▶ [Task details]: Check the records below line by line for the string "last". Give the number of lines that contain it and nothing else.

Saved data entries
theorem fixes_self (p : Packer) : p.Fixes p.bytes := ⟨le_rfl, fun _ _ _ _ => rfl, fun _ _ => rfl⟩

/-- Where the decoder of `block` stands when it has read what the packer has put. -/
def cursorIn (p : Packer) (block : List Byte) : BitStream where
  window := wordAt block p.marker >>> p.used
  count := BitVec.ofNat 5 (16 - p.used)
  bytes := block.drop p.bytes.length

/-- SrcByte reads what `PutByte` put (40_bitstream_reader.md R124). -/
theorem putByte_reads (h : p.Wf) {v : Byte} (hb : (p.putByte v).Fixes block) :
    p.Fixes block ∧ (p.cursorIn block).nextByte = .ok v ((p.putByte v).cursorIn block) := by
  obtain ⟨length_le, byte, bit⟩ := hb
  simp only [Packer.putByte, List.length_append, List.length_singleton] at length_le byte bit
  have := h.marker_le
  have here : block[p.bytes.length]? = some v := by
    rw [byte _ (by omega) (by omega) (by omega)]
    simp
  refine ⟨⟨by omega, fun i hi h0 h1 => ?_, fun j hj => ?_⟩, ?_⟩
  · rw [byte i (by omega) h0 h1, List.getElem?_append_left hi]
  · rw [bit j hj]
    simp only [wordAt, List.getElem?_append_left (by omega : p.marker < p.bytes.length),
      List.getElem?_append_left (by omega : p.marker + 1 < p.bytes.length)]
  · have drop : block.drop p.bytes.length = v :: block.drop (p.bytes.length + 1) := by
      obtain ⟨hlt, hv⟩ := List.getElem?_eq_some_iff.mp here
      rw [List.drop_eq_getElem_cons hlt, hv]
    simp [cursorIn, BitStream.nextByte, drop, Packer.putByte]

/-- What is put into the marker word is as fixed as the bytes around it. -/
theorem markBit_of_fixes (h : p.Wf) {x : Bool} (hb : (p.putBit x).Fixes block) :
    p.bytes.length ≤ block.length ∧
      (∀ i, i < p.bytes.length → i ≠ p.marker → i ≠ p.marker + 1 → block[i]? = (p.markBit x)[i]?) ∧
      ∀ j, j ≤ p.used → (wordAt block p.marker).getLsbD j = (wordAt (p.markBit x) p.marker).getLsbD j := by
  have := h.marker_le
  by_cases last : p.used + 1 = 16
  · rw [putBit_of_last x last] at hb
    obtain ⟨length_le, byte, -⟩ := hb
    simp only [List.length_append, length_markBit, List.length_cons, List.length_nil] at length_le byte
    have same : ∀ i, i < p.bytes.length → block[i]? = (p.markBit x)[i]? := fun i hi => by
      rw [byte i (by omega) (by omega) (by omega), List.getElem?_append_left (by simpa using hi)]
    refine ⟨by omega, fun i hi _ _ => same i hi, fun j _ => ?_⟩
    rw [wordAt, wordAt, same _ (by omega), same _ (by omega)]
  · rw [putBit_of_room x last] at hb
    obtain ⟨length_le, byte, bit⟩ := hb
    simp only [length_markBit] at length_le byte
    exact ⟨length_le, byte, fun j hj => bit j (Nat.lt_succ_of_le hj)⟩

/-- NextBit reads what `PutBit` put, and finds the marker word that the 16th bit reserved (40_bitstream_reader.md
R123). -/
theorem putBit_reads (h : p.Wf) {x : Bool} (hb : (p.putBit x).Fixes block) :
    p.Fixes block ∧ (p.cursorIn block).nextBit = .ok x ((p.putBit x).cursorIn block) := by
  obtain ⟨length_le, byte, word⟩ := markBit_of_fixes h hb
  have := h.used_lt
  have here : (p.cursorIn block).window.getLsbD 0 = x := by
    rw [cursorIn, BitVec.getLsbD_ushiftRight, Nat.add_zero, word _ le_rfl, wordAt_markBit p x h.used_lt h.marker_le,
      h.free _ le_rfl]
    simp
  have count : (p.cursorIn block).count - 1#5 = BitVec.ofNat 5 (16 - (p.used + 1)) := by
    apply BitVec.eq_of_toNat_eq
    simp [cursorIn]
    omega
  refine ⟨⟨length_le, fun i hi h0 h1 => ?_, fun j hj => ?_⟩, ?_⟩
  · rw [byte i hi h0 h1, getElem?_markBit p x h0 h1]
  · rw [word j hj.le, wordAt_markBit p x h.used_lt h.marker_le]
    simp [hj.ne]
  · rw [BitStream.nextBit, here, count]
    by_cases last : p.used + 1 = 16
    · rw [putBit_of_last x last] at hb ⊢
      have room : p.bytes.length + 2 ≤ block.length := by simpa using hb.length_le
      rw [last, if_pos rfl]
      simp [cursorIn, reload_drop _ _ room]
    · have more : BitVec.ofNat 5 (16 - (p.used + 1)) ≠ 0#5 := by
        intro e
        have := congrArg BitVec.toNat e
        simp at this
        omega
      rw [putBit_of_room x last, if_neg more]
      simp [cursorIn, BitVec.shiftRight_add]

▶ [Output for this exercise]: 7